-- ==== Sys2Proof/Machine/Engine.lean ====
section
/-! DEFINITION. The bidirectional state engine: advance, the reverse index, retreat, and the commands ADV and RET (42_engine.md). -/

namespace Sys2Proof.Machine

/-- The FT index `advance_S(s, b)` reads (R90). -/
def fwdIndex (S : Style) (s : Word) (b : Byte) : Nat :=
  match S with
  | .r16 => ((s ^^^ b.setWidth 32) &&& 0xFF).toNat
  | .n16 => (((s >>> 8) ^^^ b.setWidth 32) &&& 0xFF).toNat
  | .p32 => (((s >>> 24) ^^^ b.setWidth 32) &&& 0xFF).toNat

/-- `advance_S` with the value e in place of the FT read (R90). -/
def advanceWith (S : Style) (s e : Word) : Word :=
  match S with
  | .r16 => ((s >>> 8) ^^^ e) &&& 0x0000FFFF
  | .n16 => ((s <<< 8) ^^^ e) &&& 0x0000FFFF
  | .p32 => ((s <<< 8) ^^^ e) &&& 0xFFFFFFFF

/-- `advance_S(s, b)` on a forward table whose entries hold values (R90). -/
def advance (S : Style) (ft : Memory) (s : Word) (b : Byte) : Word :=
  advanceWith S s (Memory.entry ft (fwdIndex S s b))

/-- `rindex_S(v)`, the reverse index (R91). -/
def rindex (S : Style) (v : Word) : Nat :=
  match S with
  | .r16 => ((v >>> 8) &&& 0xFF).toNat
  | .n16 => (v &&& 0xFF).toNat
  | .p32 => (v &&& 0xFF).toNat

/-- `retreat_S(v, b, e)`: the value e in place of the IT read (R92). -/
def retreatWith (S : Style) (v : Word) (b : Byte) (e : Word) : Word :=
  match S with
  | .r16 => ((v <<< 8) ^^^ e ^^^ b.setWidth 32) &&& 0x0000FFFF
  | .n16 => ((v >>> 8) ^^^ e ^^^ (b.setWidth 32 <<< 8)) &&& 0x0000FFFF
  | .p32 => ((v >>> 8) ^^^ e ^^^ (b.setWidth 32 <<< 24)) &&& 0xFFFFFFFF

/-- `retreat_S(v, b)` on an inverse table whose entries hold values (R92). -/
def retreat (S : Style) (it : Memory) (v : Word) (b : Byte) : Word :=
  retreatWith S v b (Memory.entry it (rindex S v))

/-- All bytes in ascending order: `for b in 0..255` (00_scope.md R10). -/
def allBytes : List Byte :=
  (List.range' 0 256).map fun n => BitVec.ofNat 8 n

/-- ADV (R93): needs FWD_VALID, reads exactly one FT entry. -/
def execAdv (b : Byte) (s : State) : Result :=
  if s.fwdValid then
    match Memory.read s.ft (fwdIndex s.style s.state b) with
    | none => .fault .tableEntryAbsent
    | some e => .next (s.setState (advanceWith s.style s.state e)).complete
  else .next (raise .notReady 0 0 0 s)

/-- RET (R94): needs INV_VALID, reads exactly one IT entry. -/
def execRet (b : Byte) (s : State) : Result :=
  if s.invValid then
    match Memory.read s.it (rindex s.style s.state) with
    | none => .fault .tableEntryAbsent
    | some e => .next (s.setState (retreatWith s.style s.state b e)).complete
  else .next (raise .notReady 0 0 0 s)

end Sys2Proof.Machine
end

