-- ==== Sys2Proof/Laws/Decode.lean ====
section
/-! SUPPORT. The field slices and the packing of a command word are inverse to each other; what the opcode lookup answers. -/

namespace Sys2Proof

/-- Every field of a packed word is the field that was packed. -/
@[simp] theorem fieldsOf_packFields (f : Fields) : fieldsOf (packFields f) = f := by
  obtain ⟨op, sel, idx, db, imm⟩ := f
  simp only [fieldsOf, packFields, Fields.mk.injEq]
  refine ⟨?_, ?_, ?_, ?_, ?_⟩ <;> (ext i hi; grind)

/-- A word is the packing of its fields. -/
@[simp] theorem packFields_fieldsOf (w : Cmd) : packFields (fieldsOf w) = w := by
  simp only [fieldsOf, packFields]
  ext i hi
  grind

/-- A byte names an opcode exactly when it is that opcode's code (30_encoding.md R60). -/
theorem Opcode.ofByte_eq_some {b : Byte} {o : Opcode} :
    Opcode.ofByte b = some o ↔ o.code = b := by
  constructor
  · intro h
    simpa using (List.find?_some h)
  · rintro rfl
    cases o <;> rfl

@[simp] theorem Opcode.ofByte_code (o : Opcode) : Opcode.ofByte o.code = some o :=
  Opcode.ofByte_eq_some.2 rfl

@[simp] theorem ValueReg.ofByte_code (r : ValueReg) : ValueReg.ofByte r.code = some r := by
  cases r <;> rfl

@[simp] theorem TableId.ofByte_code (t : TableId) : TableId.ofByte t.code = some t := by
  cases t <;> rfl

theorem ValueReg.ofByte_eq_some {b : Byte} {r : ValueReg} :
    ValueReg.ofByte b = some r ↔ r.code = b := by
  constructor
  · intro h
    simpa using (List.find?_some h)
  · rintro rfl
    simp

theorem TableId.ofByte_eq_some {b : Byte} {t : TableId} :
    TableId.ofByte b = some t ↔ t.code = b := by
  constructor
  · intro h
    simpa using (List.find?_some h)
  · rintro rfl
    simp

/-- The decoder on an encoded command works on the encoder's fields. -/
theorem decode_encode_fields (i : Instr) : decode (encode i) = decodeFields (encodeFields i) := by
  simp [decode, encode]

end Sys2Proof
end

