-- ==== Sys2Proof/Laws/Memory.lean ====
section
/-! SUPPORT. The laws of a table memory: read after write, the canonical form kept by every operation, and the fully written memory. -/

namespace Sys2Proof.Machine

/-! Read after write. -/

@[simp] theorem Memory.read_nil (i : Nat) : Memory.read [] i = none := rfl

theorem Memory.read_write_same (m : Memory) (i : Nat) (v : Word) :
    Memory.read (Memory.write m i v) i = some v := by
  induction m with
  | nil => simp [Memory.write, Memory.read]
  | cons c rest ih =>
    obtain ⟨j, w⟩ := c
    simp only [Memory.write]
    split
    · simp [Memory.read]
    · split
      · simp [Memory.read]
      · rename_i h1 h2
        simp [Memory.read, h2, ih]

theorem Memory.read_write_other (m : Memory) (i k : Nat) (v : Word) (h : k ≠ i) :
    Memory.read (Memory.write m i v) k = Memory.read m k := by
  induction m with
  | nil => simp [Memory.write, Memory.read, h]
  | cons c rest ih =>
    obtain ⟨j, w⟩ := c
    simp only [Memory.write]
    split
    · simp [Memory.read, h]
    · split
      · rename_i h1 h2
        subst h2
        simp [Memory.read, h]
      · simp [Memory.read, ih]

theorem Memory.read_write (m : Memory) (i k : Nat) (v : Word) :
    Memory.read (Memory.write m i v) k = if k = i then some v else Memory.read m k := by
  split
  · rename_i h; subst h; exact Memory.read_write_same m k v
  · rename_i h; exact Memory.read_write_other m i k v h

/-! The canonical form. -/

theorem Memory.wf_nil : Memory.wf [] :=
  ⟨List.Pairwise.nil, fun _ h => nomatch h⟩

/-- The cells of a written memory: the written one, and the old ones. -/
theorem Memory.mem_write {m : Memory} {i : Nat} {v : Word} {c : Nat × Word}
    (h : c ∈ Memory.write m i v) : c = (i, v) ∨ c ∈ m := by
  induction m with
  | nil => simpa [Memory.write] using h
  | cons d rest ih =>
    obtain ⟨j, w⟩ := d
    simp only [Memory.write] at h
    split at h
    · simpa using h
    · split at h
      · rcases List.mem_cons.1 h with h | h
        · exact .inl h
        · exact .inr (List.mem_cons_of_mem _ h)
      · rcases List.mem_cons.1 h with h | h
        · exact .inr (h ▸ List.mem_cons_self ..)
        · rcases ih h with h | h
          · exact .inl h
          · exact .inr (List.mem_cons_of_mem _ h)

theorem Memory.wf_cons {j : Nat} {w : Word} {rest : Memory} :
    Memory.wf ((j, w) :: rest) ↔
      (∀ c ∈ rest, j < c.1) ∧ j < Config.tableDepth ∧ Memory.wf rest := by
  simp only [Memory.wf, List.map_cons, List.pairwise_cons, List.mem_map, List.mem_cons]
  constructor
  · rintro ⟨⟨h1, h2⟩, h3⟩
    exact ⟨fun c hc => h1 _ ⟨c, hc, rfl⟩, h3 _ (.inl rfl), h2, fun c hc => h3 c (.inr hc)⟩
  · rintro ⟨h1, h2, h3, h4⟩
    refine ⟨⟨?_, h3⟩, ?_⟩
    · rintro _ ⟨c, hc, rfl⟩; exact h1 c hc
    · rintro c (rfl | hc)
      · exact h2
      · exact h4 c hc

/-- A write of an entry of the table keeps the canonical form. -/
theorem Memory.wf_write {m : Memory} (h : Memory.wf m) {i : Nat} (hi : i < Config.tableDepth)
    (v : Word) : Memory.wf (Memory.write m i v) := by
  induction m with
  | nil => exact Memory.wf_cons.2 ⟨fun _ h => (nomatch h), hi, Memory.wf_nil⟩
  | cons c rest ih =>
    obtain ⟨j, w⟩ := c
    obtain ⟨h1, h2, h3⟩ := Memory.wf_cons.1 h
    simp only [Memory.write]
    split
    · rename_i hij
      refine Memory.wf_cons.2 ⟨?_, hi, h⟩
      intro c hc
      rcases List.mem_cons.1 hc with rfl | hc
      · exact hij
      · exact lt_trans hij (h1 c hc)
    · split
      · rename_i hij
        subst hij
        exact Memory.wf_cons.2 ⟨h1, hi, h3⟩
      · rename_i h4 h5
        refine Memory.wf_cons.2 ⟨?_, h2, ih h3⟩
        intro c hc
        rcases Memory.mem_write hc with rfl | hc
        · simp only; omega
        · exact h1 c hc

/-! The fully written memory. -/

theorem Memory.wf_ofEntries (f : Nat → Word) : Memory.wf (Memory.ofEntries f) := by
  constructor
  · simp [Memory.ofEntries, Function.comp_def, List.pairwise_lt_range']
  · intro c hc
    simp only [Memory.ofEntries, List.mem_map, List.mem_range'_1] at hc
    obtain ⟨i, hi, rfl⟩ := hc
    simpa using hi

theorem Memory.read_map_range' (f : Nat → Word) (n a i : Nat) :
    Memory.read ((List.range' a n).map fun k => (k, f k)) i =
      if a ≤ i ∧ i < a + n then some (f i) else none := by
  induction n generalizing a with
  | zero => simp
  | succ n ih =>
    simp only [List.range'_succ, List.map_cons, Memory.read, ih]
    by_cases h : i = a
    · subst h; simp
    · simp only [h, if_false]
      congr 1
      simp only [eq_iff_iff]; omega

theorem Memory.read_ofEntries (f : Nat → Word) (i : Nat) :
    Memory.read (Memory.ofEntries f) i = if i < 256 then some (f i) else none := by
  simp [Memory.ofEntries, Memory.read_map_range']

theorem Memory.entry_ofEntries (f : Nat → Word) {i : Nat} (h : i < 256) :
    Memory.entry (Memory.ofEntries f) i = f i := by
  simp [Memory.entry, Memory.read_ofEntries, h]

theorem Memory.full_iff (m : Memory) :
    Memory.full m = true ↔ ∀ i < 256, (Memory.read m i).isSome = true := by
  simp [Memory.full, List.mem_range'_1]

theorem Memory.full_ofEntries (f : Nat → Word) : Memory.full (Memory.ofEntries f) = true := by
  rw [Memory.full_iff]
  intro i hi
  simp [Memory.read_ofEntries, hi]

/-- A write keeps every entry that held a value. -/
theorem Memory.full_write {m : Memory} (h : Memory.full m = true) (i : Nat) (v : Word) :
    Memory.full (Memory.write m i v) = true := by
  rw [Memory.full_iff] at *
  intro k hk
  rw [Memory.read_write]
  split
  · rfl
  · exact h k hk

/-- Reading an entry of a full memory gives the value `entry` names. -/
theorem Memory.read_eq_entry {m : Memory} (h : Memory.full m = true) {i : Nat} (hi : i < 256) :
    Memory.read m i = some (Memory.entry m i) := by
  obtain ⟨v, hv⟩ := Option.isSome_iff_exists.1 ((Memory.full_iff m).1 h i hi)
  simp [Memory.entry, hv]

/-- The value read is one of the listed cells. -/
theorem Memory.mem_of_read {m : Memory} {i : Nat} {v : Word} (h : Memory.read m i = some v) :
    (i, v) ∈ m := by
  induction m with
  | nil => simp at h
  | cons c rest ih =>
    obtain ⟨j, w⟩ := c
    simp only [Memory.read] at h
    split at h
    · rename_i hij
      obtain rfl := Option.some.inj h
      subst hij
      exact List.mem_cons_self ..
    · exact List.mem_cons_of_mem _ (ih h)

/-- A memory in canonical form has no entry below its first index. -/
theorem Memory.read_eq_none {m : Memory} {i : Nat} (h : ∀ c ∈ m, i < c.1) :
    Memory.read m i = none := by
  induction m with
  | nil => rfl
  | cons c rest ih =>
    have h1 := h c (List.mem_cons_self ..)
    simp only [Memory.read]
    rw [if_neg (by omega)]
    exact ih fun d hd => h d (List.mem_cons_of_mem _ hd)

/-- Two memories in canonical form that read the same are the same data. -/
theorem Memory.eq_of_read {m n : Memory} (hm : Memory.wf m) (hn : Memory.wf n)
    (h : ∀ i, Memory.read m i = Memory.read n i) : m = n := by
  induction m generalizing n with
  | nil =>
    cases n with
    | nil => rfl
    | cons d rest =>
      have := h d.1
      simp [Memory.read] at this
  | cons c rest ih =>
    obtain ⟨j, v⟩ := c
    obtain ⟨h1, -, h3⟩ := Memory.wf_cons.1 hm
    cases n with
    | nil =>
      have := h j
      simp [Memory.read] at this
    | cons d rest' =>
      obtain ⟨k, w⟩ := d
      obtain ⟨g1, -, g3⟩ := Memory.wf_cons.1 hn
      have hjk : j = k := by
        rcases lt_trichotomy j k with hlt | heq | hlt
        · have h4 := h j
          rw [Memory.read_eq_none (m := (k, w) :: rest')] at h4
          · simp [Memory.read] at h4
          · intro c hc
            rcases List.mem_cons.1 hc with rfl | hc
            · exact hlt
            · exact lt_trans hlt (g1 c hc)
        · exact heq
        · have h4 := h k
          rw [Memory.read_eq_none (m := (j, v) :: rest)] at h4
          · simp [Memory.read] at h4
          · intro c hc
            rcases List.mem_cons.1 hc with rfl | hc
            · exact hlt
            · exact lt_trans hlt (h1 c hc)
      subst hjk
      have hv : v = w := by simpa [Memory.read] using h j
      subst hv
      rw [ih h3 g3 fun i => ?_]
      by_cases hi : i = j
      · subst hi
        rw [Memory.read_eq_none h1, Memory.read_eq_none g1]
      · simpa [Memory.read, hi] using h i

end Sys2Proof.Machine
end

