-- ==== Sys2Proof/Laws/PerInstr.lean ====
section
/-! SUPPORT. The family TableRow: the word the encoder gives a well-formed command matches that command's row of the opcode table, whose mask and match words are written out here from spec/opcode_table.json. -/

namespace Sys2Proof.Laws.TableRow

/-- The row's mask. -/
def rowMask : Instr → Cmd
  | .nop => 0xFFFFFFFFFFFFFFFF
  | .cfg _ _ => 0xFFFCFEFFFFFFFFFF
  | .pclr => 0xFFFFFFFFFFFFFFFF
  | .pexp _ => 0xFFFF00FFFFFFFFFF
  | .pld _ => 0xFFFFFFFF00000000
  | .prev => 0xFFFFFFFFFFFFFFFF
  | .wrreg _ _ => 0xFFFCFFFF00000000
  | .xix => 0xFFFFFFFFFFFFFFFF
  | .xfx => 0xFFFFFFFFFFFFFFFF
  | .buildf => 0xFFFFFFFFFFFFFFFF
  | .buildi => 0xFFFFFFFFFFFFFFFF
  | .schk => 0xFFFFFFFFFFFFFFFF
  | .adv _ => 0xFFFFFF00FFFFFFFF
  | .ret _ => 0xFFFFFF00FFFFFFFF
  | .tabrd _ _ => 0xFFFE00FFFFFFFFFF
  | .tabwr _ _ _ => 0xFFFE00FF00000000

/-- The row's match word. -/
def rowMatch : Instr → Cmd
  | .nop => 0x0000000000000000
  | .cfg _ _ => 0x0100000000000000
  | .pclr => 0x0200000000000000
  | .pexp _ => 0x0300000000000000
  | .pld _ => 0x0400000000000000
  | .prev => 0x0500000000000000
  | .wrreg _ _ => 0x0600000000000000
  | .xix => 0x0700000000000000
  | .xfx => 0x0800000000000000
  | .buildf => 0x1000000000000000
  | .buildi => 0x1100000000000000
  | .schk => 0x1200000000000000
  | .adv _ => 0x2000000000000000
  | .ret _ => 0x2100000000000000
  | .tabrd _ _ => 0x3000000000000000
  | .tabwr _ _ _ => 0x3100000000000000

/-- A command's word matches its row. -/
def Statement (i : Instr) : Prop :=
  encode i &&& rowMask i = rowMatch i

/-- Two packed words, field by field. -/
theorem and_packFields (f g : Fields) :
    packFields f &&& packFields g =
      packFields ⟨f.op &&& g.op, f.sel &&& g.sel, f.idx &&& g.idx, f.db &&& g.db, f.imm &&& g.imm⟩ := by
  simp only [packFields]
  ext i hi
  grind

/-- The statement, from the row's mask and match split into fields. -/
theorem of_fields {i : Instr} (m : Fields) (hm : rowMask i = packFields m)
    (hr : rowMatch i =
      packFields ⟨(encodeFields i).op &&& m.op, (encodeFields i).sel &&& m.sel,
        (encodeFields i).idx &&& m.idx, (encodeFields i).db &&& m.db,
        (encodeFields i).imm &&& m.imm⟩) : Statement i := by
  rw [Statement, encode, hm, and_packFields, hr]

theorem nop : Statement .nop := of_fields ⟨0xFF, 0xFF, 0xFF, 0xFF, 0xFFFFFFFF⟩ rfl rfl
theorem cfg (c : BitVec 2) (d : Bool) : Statement (.cfg c d) := by
  refine of_fields ⟨0xFF, 0xFC, 0xFE, 0xFF, 0xFFFFFFFF⟩ rfl ?_
  revert c d; decide
theorem pclr : Statement .pclr := of_fields ⟨0xFF, 0xFF, 0xFF, 0xFF, 0xFFFFFFFF⟩ rfl rfl
theorem pexp (e : Byte) : Statement (.pexp e) := by
  refine of_fields ⟨0xFF, 0xFF, 0, 0xFF, 0xFFFFFFFF⟩ rfl ?_
  simp [encodeFields, packFields, rowMatch, Opcode.code]
theorem pld (imm : Word) : Statement (.pld imm) := by
  refine of_fields ⟨0xFF, 0xFF, 0xFF, 0xFF, 0⟩ rfl ?_
  simp [encodeFields, packFields, rowMatch, Opcode.code]
theorem prev : Statement .prev := of_fields ⟨0xFF, 0xFF, 0xFF, 0xFF, 0xFFFFFFFF⟩ rfl rfl
theorem wrreg (r : ValueReg) (imm : Word) : Statement (.wrreg r imm) := by
  refine of_fields ⟨0xFF, 0xFC, 0xFF, 0xFF, 0⟩ rfl ?_
  cases r <;> simp [encodeFields, packFields, rowMatch, Opcode.code, ValueReg.code]
theorem xix : Statement .xix := of_fields ⟨0xFF, 0xFF, 0xFF, 0xFF, 0xFFFFFFFF⟩ rfl rfl
theorem xfx : Statement .xfx := of_fields ⟨0xFF, 0xFF, 0xFF, 0xFF, 0xFFFFFFFF⟩ rfl rfl
theorem buildf : Statement .buildf := of_fields ⟨0xFF, 0xFF, 0xFF, 0xFF, 0xFFFFFFFF⟩ rfl rfl
theorem buildi : Statement .buildi := of_fields ⟨0xFF, 0xFF, 0xFF, 0xFF, 0xFFFFFFFF⟩ rfl rfl
theorem schk : Statement .schk := of_fields ⟨0xFF, 0xFF, 0xFF, 0xFF, 0xFFFFFFFF⟩ rfl rfl
theorem adv (b : Byte) : Statement (.adv b) := by
  refine of_fields ⟨0xFF, 0xFF, 0xFF, 0, 0xFFFFFFFF⟩ rfl ?_
  simp [encodeFields, packFields, rowMatch, Opcode.code]
theorem ret (b : Byte) : Statement (.ret b) := by
  refine of_fields ⟨0xFF, 0xFF, 0xFF, 0, 0xFFFFFFFF⟩ rfl ?_
  simp [encodeFields, packFields, rowMatch, Opcode.code]
theorem tabrd (tb : TableId) (idx : Byte) : Statement (.tabrd tb idx) := by
  refine of_fields ⟨0xFF, 0xFE, 0, 0xFF, 0xFFFFFFFF⟩ rfl ?_
  cases tb <;> simp [encodeFields, packFields, rowMatch, Opcode.code, TableId.code]
theorem tabwr (tb : TableId) (idx : Byte) (imm : Word) : Statement (.tabwr tb idx imm) := by
  refine of_fields ⟨0xFF, 0xFE, 0, 0xFF, 0⟩ rfl ?_
  cases tb <;> simp [encodeFields, packFields, rowMatch, Opcode.code, TableId.code]

end Sys2Proof.Laws.TableRow
end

◆ WORK TASK ◆
Retype exactly the lines above, from the one with "[Memory.write, Memory.read, h]" through the one with "h => nomatch h⟩", inclusive.

◆ EXERCISE ANSWER ◆
  | nil => simp [Memory.write, Memory.read, h]
  | cons c rest ih =>
    obtain ⟨j, w⟩ := c
    simp only [Memory.write]
    split
    · simp [Memory.read, h]
    · split
      · rename_i h1 h2
        subst h2
        simp [Memory.read, h]
      · simp [Memory.read, ih]

theorem Memory.read_write (m : Memory) (i k : Nat) (v : Word) :
    Memory.read (Memory.write m i v) k = if k = i then some v else Memory.read m k := by
  split
  · rename_i h; subst h; exact Memory.read_write_same m k v
  · rename_i h; exact Memory.read_write_other m i k v h

/-! The canonical form. -/

theorem Memory.wf_nil : Memory.wf [] :=
  ⟨List.Pairwise.nil, fun _ h => nomatch h⟩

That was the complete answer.